Re: Score neutron from 16O(p,xn) reaction

From: Francesco Cerutti <>
Date: Mon, 1 Dec 2008 18:23:15 +0100

Dear Lee,

> Without normalization, could I interpret the result like single proton
> contribute around 0.0008 neutron production within bin 0-18deg,
> 0-1.5MeV.

not at all. What you plot is dN/[dOmega dE] i.e. neutrons/[sr GeV] per
primary proton. In other words, the number of neutrons per primary proton
is divided by the solid angle corresponding to each angular bin (by the
way, you have no 0-18deg bin, but 0-10, 10-20, 20-30..., as you can easily
realize translating into degrees the bin limits in the _tab.lis file,
which are printed in radians) and by the kinetic energy interval width
(in GeV).

> The population of neutron in energy bin 0-3.5MeV is less than bin
> 0-1.5MeV ,the angular distribution deviates compared with ICRU.

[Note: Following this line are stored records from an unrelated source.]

-- ==== Sys2Proof/Laws/OnlyKqArith.lean ====
section
/-! SUPPORT. What each operation of Machine/KqArith.lean can do: the parts of the state it may change, and that it keeps
canonical form. -/
namespace Sys2Proof.Machine

theorem kq2_does {A : List Part} {b₀ : State} (rd : Fin 64) (ra : Fin 64) (rb : Fin 64) (f : DWord → DWord → KqRes) (s : State) 
    (hD : Does A b₀ s) (hA : partsIn [.exe] A = true) : DoesO A b₀ (kq2 rd ra rb f s) := by
  unfold kq2
  repeat' first
    | with_reducible assumption
    | with_reducible apply kqTask_does
    | ((with_reducible refine partsIn_trans ?_ hA); exact rfl)
    | ((with_reducible refine listed_code ?_ hA); exact rfl)
    | exact fun (h : Sparse.wf _ _ = true) => h
    | with_reducible apply next_does
    | with_reducible apply id_does
    | with_reducible apply ite_does
    | with_reducible apply iteO_does
    | (apply Sparse.wf_set; assumption)
    | exact rfl
    | intro _
    | dsimp only
    | split

theorem kq1_does {A : List Part} {b₀ : State} (rd : Fin 64) (ra : Fin 64) (f : DWord → KqRes) (s : State) 
    (hD : Does A b₀ s) (hA : partsIn [.exe] A = true) : DoesO A b₀ (kq1 rd ra f s) := by
  unfold kq1
  repeat' first
    | with_reducible assumption
    | with_reducible apply kqTask_does
    | ((with_reducible refine partsIn_trans ?_ hA); exact rfl)
    | ((with_reducible refine listed_code ?_ hA); exact rfl)
    | exact fun (h : Sparse.wf _ _ = true) => h
    | with_reducible apply next_does
    | with_reducible apply id_does
    | with_reducible apply ite_does
    | with_reducible apply iteO_does
    | (apply Sparse.wf_set; assumption)
    | exact rfl
    | intro _
    | dsimp only
    | split

theorem execAdd_does {A : List Part} {b₀ : State} (w : Bool) (rd : Fin 64) (ra : Fin 64) (rb : Fin 64) (s : State) 
    (hD : Does A b₀ s) (hA : partsIn [.exe] A = true) : DoesO A b₀ (execAdd w rd ra rb s) := by
  unfold execAdd
  repeat' first
    | with_reducible assumption
    | with_reducible apply kq2_does
    | ((with_reducible refine partsIn_trans ?_ hA); exact rfl)
    | ((with_reducible refine listed_code ?_ hA); exact rfl)
    | exact fun (h : Sparse.wf _ _ = true) => h
    | with_reducible apply next_does
    | with_reducible apply id_does
    | with_reducible apply ite_does
    | with_reducible apply iteO_does
    | (apply Sparse.wf_set; assumption)
    | exact rfl
    | intro _
    | dsimp only
    | split

theorem execSub_does {A : List Part} {b₀ : State} (w : Bool) (rd : Fin 64) (ra : Fin 64) (rb : Fin 64) (s : State) 
    (hD : Does A b₀ s) (hA : partsIn [.exe] A = true) : DoesO A b₀ (execSub w rd ra rb s) := by
  unfold execSub
  repeat' first
    | with_reducible assumption
    | with_reducible apply kq2_does
    | ((with_reducible refine partsIn_trans ?_ hA); exact rfl)
    | ((with_reducible refine listed_code ?_ hA); exact rfl)
    | exact fun (h : Sparse.wf _ _ = true) => h
    | with_reducible apply next_does
    | with_reducible apply id_does
    | with_reducible apply ite_does
    | with_reducible apply iteO_does
    | (apply Sparse.wf_set; assumption)
    | exact rfl
    | intro _
    | dsimp only
    | split

theorem execMul_does {A : List Part} {b₀ : State} (w : Bool) (rd : Fin 64) (ra : Fin 64) (rb : Fin 64) (s : State) 
    (hD : Does A b₀ s) (hA : partsIn [.exe] A = true) : DoesO A b₀ (execMul w rd ra rb s) := by
  unfold execMul
  repeat' first
    | with_reducible assumption
    | with_reducible apply kq2_does
    | ((with_reducible refine partsIn_trans ?_ hA); exact rfl)
    | ((with_reducible refine listed_code ?_ hA); exact rfl)
    | exact fun (h : Sparse.wf _ _ = true) => h
    | with_reducible apply next_does
    | with_reducible apply id_does
    | with_reducible apply ite_does
    | with_reducible apply iteO_does
    | (apply Sparse.wf_set; assumption)
    | exact rfl
    | intro _
    | dsimp only
    | split

theorem execMulh_does {A : List Part} {b₀ : State} (w : Bool) (rd : Fin 64) (ra : Fin 64) (rb : Fin 64) (s : State) 
    (hD : Does A b₀ s) (hA : partsIn [.exe] A = true) : DoesO A b₀ (execMulh w rd ra rb s) := by
  unfold execMulh
  repeat' first
    | with_reducible assumption
    | with_reducible apply kq2_does
    | ((with_reducible refine partsIn_trans ?_ hA); exact rfl)
    | ((with_reducible refine listed_code ?_ hA); exact rfl)
    | exact fun (h : Sparse.wf _ _ = true) => h
    | with_reducible apply next_does
    | with_reducible apply id_does
    | with_reducible apply ite_does
    | with_reducible apply iteO_does
    | (apply Sparse.wf_set; assumption)
    | exact rfl
    | intro _
    | dsimp only
    | split

theorem kqDiv_does {A : List Part} {b₀ : State} (w : Bool) (rd : Fin 64) (ra : Fin 64) (rb : Fin 64) (f : DWord → DWord → KqRes) (s : State) 
    (hD : Does A b₀ s) (hA : partsIn [.strand, .exe, .out] A = true) : DoesO A b₀ (kqDiv w rd ra rb f s) := by
  unfold kqDiv
  repeat' first
    | with_reducible assumption
    | with_reducible apply kqRun_does
    | with_reducible apply onTask_does
    | with_reducible apply sayD_does
    | ((with_reducible refine partsIn_trans ?_ hA); exact rfl)
    | ((with_reducible refine listed_code ?_ hA); exact rfl)
    | exact fun (h : Sparse.wf _ _ = true) => h
    | with_reducible apply next_does
    | with_reducible apply id_does
    | with_reducible apply ite_does
    | with_reducible apply iteO_does
    | (apply Sparse.wf_set; assumption)
    | exact rfl
    | intro _
    | dsimp only
    | split

theorem execDiv_does {A : List Part} {b₀ : State} (w : Bool) (rd : Fin 64) (ra : Fin 64) (rb : Fin 64) (s : State) 
    (hD : Does A b₀ s) (hA : partsIn [.strand, .exe, .out] A = true) : DoesO A b₀ (execDiv w rd ra rb s) := by
  unfold execDiv
  repeat' first
    | with_reducible assumption
    | with_reducible apply kqDiv_does
    | ((with_reducible refine partsIn_trans ?_ hA); exact rfl)
    | ((with_reducible refine listed_code ?_ hA); exact rfl)
    | exact fun (h : Sparse.wf _ _ = true) => h
    | with_reducible apply next_does
    | with_reducible apply id_does
    | with_reducible apply ite_does
    | with_reducible apply iteO_does
    | (apply Sparse.wf_set; assumption)
    | exact rfl
    | intro _
    | dsimp only
    | split

theorem execDivu_does {A : List Part} {b₀ : State} (w : Bool) (rd : Fin 64) (ra : Fin 64) (rb : Fin 64) (s : State) 
    (hD : Does A b₀ s) (hA : partsIn [.strand, .exe, .out] A = true) : DoesO A b₀ (execDivu w rd ra rb s) := by
  unfold execDivu
  repeat' first
    | with_reducible assumption
    | with_reducible apply kqDiv_does
    | ((with_reducible refine partsIn_trans ?_ hA); exact rfl)
    | ((with_reducible refine listed_code ?_ hA); exact rfl)
    | exact fun (h : Sparse.wf _ _ = true) => h
    | with_reducible apply next_does
    | with_reducible apply id_does
    | with_reducible apply ite_does
    | with_reducible apply iteO_does
    | (apply Sparse.wf_set; assumption)
    | exact rfl
    | intro _
    | dsimp only
    | split

theorem execRem_does {A : List Part} {b₀ : State} (w : Bool) (rd : Fin 64) (ra : Fin 64) (rb : Fin 64) (s : State) 
    (hD : Does A b₀ s) (hA : partsIn [.strand, .exe, .out] A = true) : DoesO A b₀ (execRem w rd ra rb s) := by
  unfold execRem
  repeat' first
    | with_reducible assumption
    | with_reducible apply kqDiv_does
    | ((with_reducible refine partsIn_trans ?_ hA); exact rfl)
    | ((with_reducible refine listed_code ?_ hA); exact rfl)
    | exact fun (h : Sparse.wf _ _ = true) => h
    | with_reducible apply next_does
    | with_reducible apply id_does
    | with_reducible apply ite_does
    | with_reducible apply iteO_does
    | (apply Sparse.wf_set; assumption)
    | exact rfl
    | intro _
    | dsimp only
    | split

theorem execRemu_does {A : List Part} {b₀ : State} (w : Bool) (rd : Fin 64) (ra : Fin 64) (rb : Fin 64) (s : State) 
    (hD : Does A b₀ s) (hA : partsIn [.strand, .exe, .out] A = true) : DoesO A b₀ (execRemu w rd ra rb s) := by
  unfold execRemu
  repeat' first
    | with_reducible assumption
    | with_reducible apply kqDiv_does
    | ((with_reducible refine partsIn_trans ?_ hA); exact rfl)
    | ((with_reducible refine listed_code ?_ hA); exact rfl)
    | exact fun (h : Sparse.wf _ _ = true) => h
    | with_reducible apply next_does
    | with_reducible apply id_does
    | with_reducible apply ite_does
    | with_reducible apply iteO_does
    | (apply Sparse.wf_set; assumption)
    | exact rfl
    | intro _
    | dsimp only
    | split

theorem execNeg_does {A : List Part} {b₀ : State} (w : Bool) (rd : Fin 64) (ra : Fin 64) (s : State) 
    (hD : Does A b₀ s) (hA : partsIn [.exe] A = true) : DoesO A b₀ (execNeg w rd ra s) := by
  unfold execNeg
  repeat' first
    | with_reducible assumption
    | with_reducible apply kq1_does
    | ((with_reducible refine partsIn_trans ?_ hA); exact rfl)
    | ((with_reducible refine listed_code ?_ hA); exact rfl)
    | exact fun (h : Sparse.wf _ _ = true) => h
    | with_reducible apply next_does
    | with_reducible apply id_does
    | with_reducible apply ite_does
    | with_reducible apply iteO_does
    | (apply Sparse.wf_set; assumption)
    | exact rfl
    | intro _
    | dsimp only
    | split

theorem execAbs_does {A : List Part} {b₀ : State} (w : Bool) (rd : Fin 64) (ra : Fin 64) (s : State) 
    (hD : Does A b₀ s) (hA : partsIn [.exe] A = true) : DoesO A b₀ (execAbs w rd ra s) := by
  unfold execAbs
  repeat' first
    | with_reducible assumption
    | with_reducible apply kq1_does
    | ((with_reducible refine partsIn_trans ?_ hA); exact rfl)
    | ((with_reducible refine listed_code ?_ hA); exact rfl)
    | exact fun (h : Sparse.wf _ _ = true) => h
    | with_reducible apply next_does
    | with_reducible apply id_does
    | with_reducible apply ite_does
    | with_reducible apply iteO_does
    | (apply Sparse.wf_set; assumption)
    | exact rfl
    | intro _
    | dsimp only
    | split

theorem execMin_does {A : List Part} {b₀ : State} (w : Bool) (rd : Fin 64) (ra : Fin 64) (rb : Fin 64) (s : State) 
    (hD : Does A b₀ s) (hA : partsIn [.exe] A = true) : DoesO A b₀ (execMin w rd ra rb s) := by
  unfold execMin
  repeat' first
    | with_reducible assumption
    | with_reducible apply kq2_does
    | ((with_reducible refine partsIn_trans ?_ hA); exact rfl)
    | ((with_reducible refine listed_code ?_ hA); exact rfl)
    | exact fun (h : Sparse.wf _ _ = true) => h
    | with_reducible apply next_does
    | with_reducible apply id_does
    | with_reducible apply ite_does
    | with_reducible apply iteO_does
    | (apply Sparse.wf_set; assumption)
    | exact rfl
    | intro _
    | dsimp only
    | split

theorem execMax_does {A : List Part} {b₀ : State} (w : Bool) (rd : Fin 64) (ra : Fin 64) (rb : Fin 64) (s : State) 
    (hD : Does A b₀ s) (hA : partsIn [.exe] A = true) : DoesO A b₀ (execMax w rd ra rb s) := by
  unfold execMax
  repeat' first
    | with_reducible assumption
    | with_reducible apply kq2_does
    | ((with_reducible refine partsIn_trans ?_ hA); exact rfl)
    | ((with_reducible refine listed_code ?_ hA); exact rfl)
    | exact fun (h : Sparse.wf _ _ = true) => h
    | with_reducible apply next_does
    | with_reducible apply id_does
    | with_reducible apply ite_does
    | with_reducible apply iteO_does
    | (apply Sparse.wf_set; assumption)
    | exact rfl
    | intro _
    | dsimp only
    | split

theorem execMinu_does {A : List Part} {b₀ : State} (w : Bool) (rd : Fin 64) (ra : Fin 64) (rb : Fin 64) (s : State) 
    (hD : Does A b₀ s) (hA : partsIn [.exe] A = true) : DoesO A b₀ (execMinu w rd ra rb s) := by
  unfold execMinu
  repeat' first
    | with_reducible assumption
    | with_reducible apply kq2_does
    | ((with_reducible refine partsIn_trans ?_ hA); exact rfl)
    | ((with_reducible refine listed_code ?_ hA); exact rfl)
    | exact fun (h : Sparse.wf _ _ = true) => h
    | with_reducible apply next_does
    | with_reducible apply id_does
    | with_reducible apply ite_does
    | with_reducible apply iteO_does
    | (apply Sparse.wf_set; assumption)
    | exact rfl
    | intro _
    | dsimp only
    | split

theorem execMaxu_does {A : List Part} {b₀ : State} (w : Bool) (rd : Fin 64) (ra : Fin 64) (rb : Fin 64) (s : State) 
    (hD : Does A b₀ s) (hA : partsIn [.exe] A = true) : DoesO A b₀ (execMaxu w rd ra rb s) := by
  unfold execMaxu
  repeat' first
    | with_reducible assumption
    | with_reducible apply kq2_does
    | ((with_reducible refine partsIn_trans ?_ hA); exact rfl)
    | ((with_reducible refine listed_code ?_ hA); exact rfl)
    | exact fun (h : Sparse.wf _ _ = true) => h
    | with_reducible apply next_does
    | with_reducible apply id_does
    | with_reducible apply ite_does
    | with_reducible apply iteO_does
    | (apply Sparse.wf_set; assumption)
    | exact rfl
    | intro _
    | dsimp only
    | split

Of course the population in the 0-3.5MeV interval is NOT less than that in
the 0-1.5MeV one. As pointed out above, the two curves are divided by the
the kinetic energy interval width, which is different in the two cases.
Note that also the total response printed in the _sum.lis file - for
USRYIELD only! - is integrated over the first scoring quantity but not the
second (you have to multiply it by the width of the second quantity only
bin in order to get neutrons per primary proton).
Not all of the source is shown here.